The surgical elimination of residual stomach, duodenum and the upper parts of the small intestine also results in the risk of early dumping syndrome. In early dumping syndrome, the food paste moves too quickly from the stomach into the small intestine. The undigested and osmotically effective paste is emptied into the small intestine, where it leads to a loss of fluid, as fluid flows from the surrounding intestinal tissue. This leads to a so-called lack of volume, which manifests itself in nausea and vomiting, sweating, drop in blood pressure, tachycardia and a feeling of fullness. In addition, gastric bypass surgery can cause the following long-term complications:

  • alcohol intolerance
  • gallstones and kidney stones
  • Inflamation oft he peritoneum (peritonitis)
  • deficiency syndromes such as iron and vitamin B12 deficiency

Diet after gastric bypass surgery

In the first 48 hours after the gastric bypass surgery, the affected person may only drink some non-carbonated water or other clear fluids to allow the sutures to heal.
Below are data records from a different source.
/-- A fault or event record (R365); `cont` holds data, operand and old value of a continuation record (R366). -/
structure EvRec where
  kind : Nat
  cause : Nat
  ctx : Nat
  vcore : Nat
  fl : Nat
  slot : Nat
  ptr : BitVec 32
  detail : BitVec 32
  addr : Nat
  data : BitVec 32
  seq : BitVec 32
  cont : List (BitVec 64)
deriving DecidableEq, Repr

/-- Why an access or a commit test failed: kind, cause, detail, address and datum of the record it makes (R234, R366). -/
structure AccFault where
  kind : Nat
  cause : Nat
  detail : BitVec 32
  addr : Nat
  data : BitVec 32
deriving DecidableEq, Repr

/-- The state of a load's request (R254): not yet returned, returned, or failed. -/
inductive LoadSt where
  | pending
  | done
  | failed (f : AccFault)
deriving DecidableEq, Repr

/-- A request a load word has issued (R254): word index, the address it formed, and the core cycle of its issue (R407). -/
structure LoadReq where
  idx : Nat
  va : Nat
  st : LoadSt
  at_ : Nat
deriving DecidableEq, Repr

/-- A stage the instance has entered (R147): its number, its window tag, the core cycle of entry. -/
structure StageIn where
  stage : Nat
  tag : Nat
  cycle : Nat
deriving DecidableEq, Repr

/-- A checked configuration (R141): its key and the words behind the header. -/
structure Conf where
  ctx : Nat
  addr : Nat
  cid : Nat
  hdr : List (BitVec 32)
  words : List (BitVec 32)
deriving DecidableEq, Repr

/-- A segment instance (R9, R149): the placement it runs in, the poison mode, speculative state and
group count sampled at admission (R44, R202), the slots as they stood then (R198), the tokens that stand at ports, the words that have fired, the loads, the raised conditions (R38), the stages entered, the
pages whose walk it awaits at commit (kind 0) or whose walk failed, when it began to wait at commit and whether that stall was told, the configuration that a held instance keeps
(R121), and the cycle at which the stage slots of its next stage became present (R148). [DEDUCED, log entry 40] -/
structure Inst where
  place : Nat
  psn : Bool
  prov : Bool
  shape : Nat
  ngrpx : Nat
  slots0 : List Slot
  toks : List (Nat × Nat × Tok)
  fired : List Nat
  loads : List LoadReq
  conds : BitVec 6
  stages : List StageIn
  badPages : List (Nat × AccFault)
  commitAt : Option Nat
  stallTold : Bool
  keptConf : Option Conf
  readyAt : Option Nat
deriving DecidableEq, Repr

/-- What a thread that has committed still waits for before it moves (R273, R346). -/
inductive Wait where
  /-- an atomic's result, an acquiring atomic or a full fence: the number of the effect -/
  | effect (id : Nat)
  /-- barrier `n` -/
  | bar (n : Nat)
  /-- the collective word at index `idx`: slot that its `wr` defers to (64 and above: none), and whether it is 64 bits wide -/
  | coll (idx : Nat) (slot : Nat) (wide : Bool)
  /-- a sigwait: its ordinal, signal, threshold, result slot (64: none), acquire, and its word -/
  | sig (ord n : Nat) (thr : BitVec 64) (slot : Nat) (acq : Bool) (word : BitVec 32)
  /-- the group's gwait -/
  | gwait
  /-- a detached member's gwait, and its word -/
  | ownGwait (n : Nat) (thr : BitVec 64) (word : BitVec 32)
deriving DecidableEq, Repr

/-- A committed thread's waits and its successor; `none` for `exit`. -/
structure MoveWait where
  succ : Option SegPtr
  yields : Bool
  waits : List Wait
deriving DecidableEq, Repr

/-- Where a thread stands. -/
inductive ThreadSt where
  /-- its group has been accepted and has not started (R129) -/
  | starting
  /-- no segment entry is free for its successor (R132) -/
  | unassigned
  /-- its bit is set in the waiting vector of the entry of its segment (R132) -/
  | waiting
  /-- it holds an instance (R147) -/
  | admitted
  /-- its instance is held at commit (R121) -/
  | held
  /-- it has committed and waits under R273 or R346 -/
  | moving
  /-- it is parked with a kept record (R367) -/
  | parked
  /-- it has exited; its frame waits for pending statuses (R164) -/
  | exited
deriving DecidableEq, Repr
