/-- The form of every instruction word; steps that are not words have none. -/
def shape (i : Instr) : Option Shape :=
  match i with
  | .add f | .sub f | .mul f | .mulhi f | .div f | .rem f | .min f | .max f | .adds f | .subs f
  | .and f | .or f | .xor f | .andn f | .shl f | .shr f | .sar f | .rotl f | .ixa f => some (shapeAB f)
  | .bfx f => some (shapeAB f)
  | .mad f | .bfi f | .fsh f | .perm f => some (shapeABC f)
  | .abs f | .neg f | .not f | .popc f | .clz f | .ctz f | .brev f => some (shapeA1 f)
  | .lop3 f => some (shapeInt f (abc (intWidth f.ty)) false (intWidth f.ty))
  | .dot4 f | .dot2 f => some (shapeInt f (abc 32) true 32)
  | .cmp f => some ⟨ab (intWidth f.ty.toNat), false, 0, some (f.s.toNat, intSel f.ty.toNat), some 32, [f.t.toNat],
      if intWidth f.ty.toNat == 64 then .cePair else .ce, false, false⟩
  | .sel f => some { shapeAB f with ownP := true, pc := 0 }
  | .fadd f | .fsub f | .fmul f | .fmin f | .fmax f | .fminn f | .fmaxn f | .fsign f => some (shapeFAB f)
  | .fma f => some (shapeFloat f (abc (floatWidth f.ty)) (some (.float f.ty)) (floatWidth f.ty))
  | .fabs f | .fneg f | .frnd f | .ffrac f => some (shapeFA f)
  | .fclass f | .fgetx f => some (shapeFloat f [(0, floatWidth f.ty)] none 32)
  | .fcmp f => some ⟨ab (floatWidth f.ty.toNat), false, 0, some (f.s.toNat, .float f.ty.toNat), some 32, [f.t.toNat],
      if f.ty.toNat == 1 then .cePair else .ce, false, false⟩
  | .fdiv f => some (shapeSfe f (ab (floatWidth f.ty)) (some (.float f.ty)) (floatWidth f.ty) true)
  | .fsqrt f => some (shapeSfe f [(0, floatWidth f.ty)] none (floatWidth f.ty) true)
  | .fdot2 f => some (shapeFloat f (abc 32) (some (.float f.ty)) 32)
  | .fscale f => some (shapeFloat f [(0, floatWidth f.ty), (1, 32)] (some .int32) (floatWidth f.ty))
  | .cvt f =>
    let a := if cvtWidth (f.s.toNat / 16) == 64 then 64 else 32
    let o := if cvtWidth (f.s.toNat % 16) == 64 then 64 else 32
    some ⟨[(0, a)], false, f.pc.toNat, none, some o, [f.t.toNat], if a == 64 || o == 64 then .cePair else .ce, false, false⟩
  | .cvtsr f => some ⟨[(0, 32), (2, 32)], false, f.pc.toNat, none, some 32, [f.t.toNat], .ce, false, false⟩
  | .pack f => some ⟨ab 32, false, f.pc.toNat, some (f.s.toNat, .float 0), some 32, [f.t.toNat], .ce, false, false⟩
  | .unpack f | .qnt f | .dqnt f => some ⟨ab 32, false, f.pc.toNat, some (f.s.toNat, .int32), some 32, [f.t.toNat], .ce, false, false⟩
  | .rcp f | .rsq f | .ex2 f | .lg2 f | .sinpi f | .cospi f | .tanh f | .sigm f => some (shapeSfu f)
  | .rd f => some ⟨[], false, 0, none, some 0, [f.t.toNat, f.u.toNat], .be, false, false⟩
  | .wr _ => some (shapeS [(0, 0)] false .be)
  | .mov f =>
    let w := if f.mod.getLsbD 0 then 64 else 32
    some ⟨[(0, w)], false, f.pc.toNat, none, some w, [f.t.toNat, f.u.toNat], if w == 64 then .cePair else .ce, false, false⟩
  | .rdsys f => some ⟨[], false, 0, none, some (sysWidth f.slot.toNat), [f.t.toNat, f.u.toNat], .be, false, false⟩
  | .xput _ | .xclr _ => some (shapeS [(0, 32)] false .be)
  | .xget f => some ⟨[(0, 32)], false, 0, none, some 32, [f.t.toNat, f.u.toNat], .be, false, false⟩
  | .gred f | .gscan f | .vote f =>
    some ⟨[(0, collWidth f)], false, f.pc.toNat, none, some (collWidth f), [f.t.toNat], .sfe, collWidth f == 64 && f.mod.getLsbD 0, false⟩
  | .ld f | .ldc f => some (shapeM f [(0, 32)] (some (accessWidth f.wcode)) true)
  | .lds f => some (shapeM f [(0, 32)] (some (accessWidth f.wcode)) true)
  | .ldsn f => some (shapeM f [(0, 32)] (some (accessWidth f.wcode)) false)
  | .ldacq f => some (shapeM f [(0, 32)] (some (accessWidth f.wcode)) true)
  | .pld f => some (shapeM f [(0, 64)] (some (accessWidth f.wcode)) true)
  | .st f | .sts f | .strel f => some (shapeM f [(0, 32), (1, accessWidth f.wcode)] none false)
  | .pst f => some (shapeM f [(0, 64), (1, accessWidth f.wcode)] none false)
  | .pf f | .cwb f | .zfill f => some (shapeM f [(0, 32)] none false)
  | .fence _ => some (shapeS [] true .me)
  | .aadd f | .amin f | .amax f | .aand f | .aor f | .axor f | .axchg f => some (shapeT [(0, 32), (1, atomicWidth f false)])
  | .acas f => some (shapeT [(0, 32), (1, atomicWidth f false), (2, atomicWidth f false)])
  | .afadd f => some (shapeT [(0, 32), (1, atomicWidth f true)])
  | .sigsub _ | .sigwait _ | .mbox _ => some (shapeT [(0, 32), (1, 64)])
  | .tcopy f | .tstore f | .tcopyo f | .tcopyr f | .tcast f => some (shapeE (copyPorts (f.z.toNat % 4)))
  | .tgath f | .tscat f => some (shapeE (copyPorts (f.z.toNat % 4)))
  | .spres _ => some (shapeE (ab 32))
  | .tclaim _ | .mma _ | .mmi _ | .mmg _ | .tacst _ | .tacld _ | .sfree _ | .trel _ | .tsacc _ | .tzero _ | .tfence _ | .tmode _ =>
    some (shapeE [(0, 32)])
  | .nop _ => some (shapeS [] false .none)
  | .next _ | .call _ => some (shapeS [] false .be)
  | .nextp _ | .nextpu _ => some { shapeS [] false .be with ownP := true }
  | .nexti _ | .ret _ => some (shapeS [(0, 32)] false .be)
  | .calli _ => some (shapeS [(0, 64)] false .be)
  | .exit _ | .yield _ | .bar _ => some (shapeS [] false .be)
  | .spawn f => some (shapeS ((List.range (f.sb.toNat % 4)).map fun p => (p, 32)) true .be)
  | .gwait _ => some (shapeS [(0, 32), (1, 64)] false .be)
  | .trap _ | .brk _ | .cinv _ | .evpost _ => some (shapeS [(0, 32)] false .be)
  | .launch _ => some (shapeS [(0, 32)] true .be)
  | .rdctl f => some ⟨[], false, 0, none, some (ctlWidth f.ctl.toNat), [f.t.toNat], .be, false, false⟩
  | .wrctl f => some (shapeS [(0, ctlWidth f.ctl.toNat)] false .be)
  | .tlbinv f => some (shapeS [(0, if f.mod == 0 then 64 else 32)] false .be)
  | .perf f => some ⟨[], false, 0, none, some (perfWidth f.ctl.toNat), [f.t.toNat], .be, false, false⟩
  | .ctxsv _ | .ctxld _ => some (shapeS [(0, 64), (1, 32)] false .be)
  | .himm _ | .hoff _ | .htgt _ | .hsch _ => some (shapeS [] false .none)
  | _ => none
Afterwards, a slow and gentle food build-up in four phases takes place over several weeks:

  • First phase (in the first two weeks) with low-fat milk and dairy products, yoghurt or fine vegetable soups.
  • Second phase (after that for two to three weeks) with mashed foods with low fat and sugar concentration.
  • Third phase (if phase 2 is well tolerated) with protein-rich food with low sugar and fat concentration.
  • Fourth phase ( if phase 3 is well tolerated) with mainly protein-rich food, avoiding foods rich in sugar and fat, with gradual transition from soft to solid food.

This takes place within the context of outpatient or inpatient rehabilitation, during which the affected persons also learn to change their diet so that no deficiency symptoms occur. The gastric bypass specifically reduces the intake of fats and carbohydrates. Since the desired reduction in intake is not selective, deficiency symptoms may occur. In order to avoid these, those affected must take in sufficient proteins.

In addition, the so-called intrinsic factor, which is required for the absorption of vitamin B12 and is formed by the gastric mucosa, must be supplied for the rest of one's life. Iron, vitamin B12 and folic acid should also be checked regularly after the surgery and if necessary be supplemented.

Cosmetic effects after gastric bypass surgery

As a result of the considerable weight loss within a short period of time, the skin cannot recede quickly enough and it hangs on various parts of the body. Among other things, it leads to a so-called abdominal apron and sagging breasts. In many cases these are corrected during plastic surgery. Until then, good skin care is very important, especially for larger skin folds.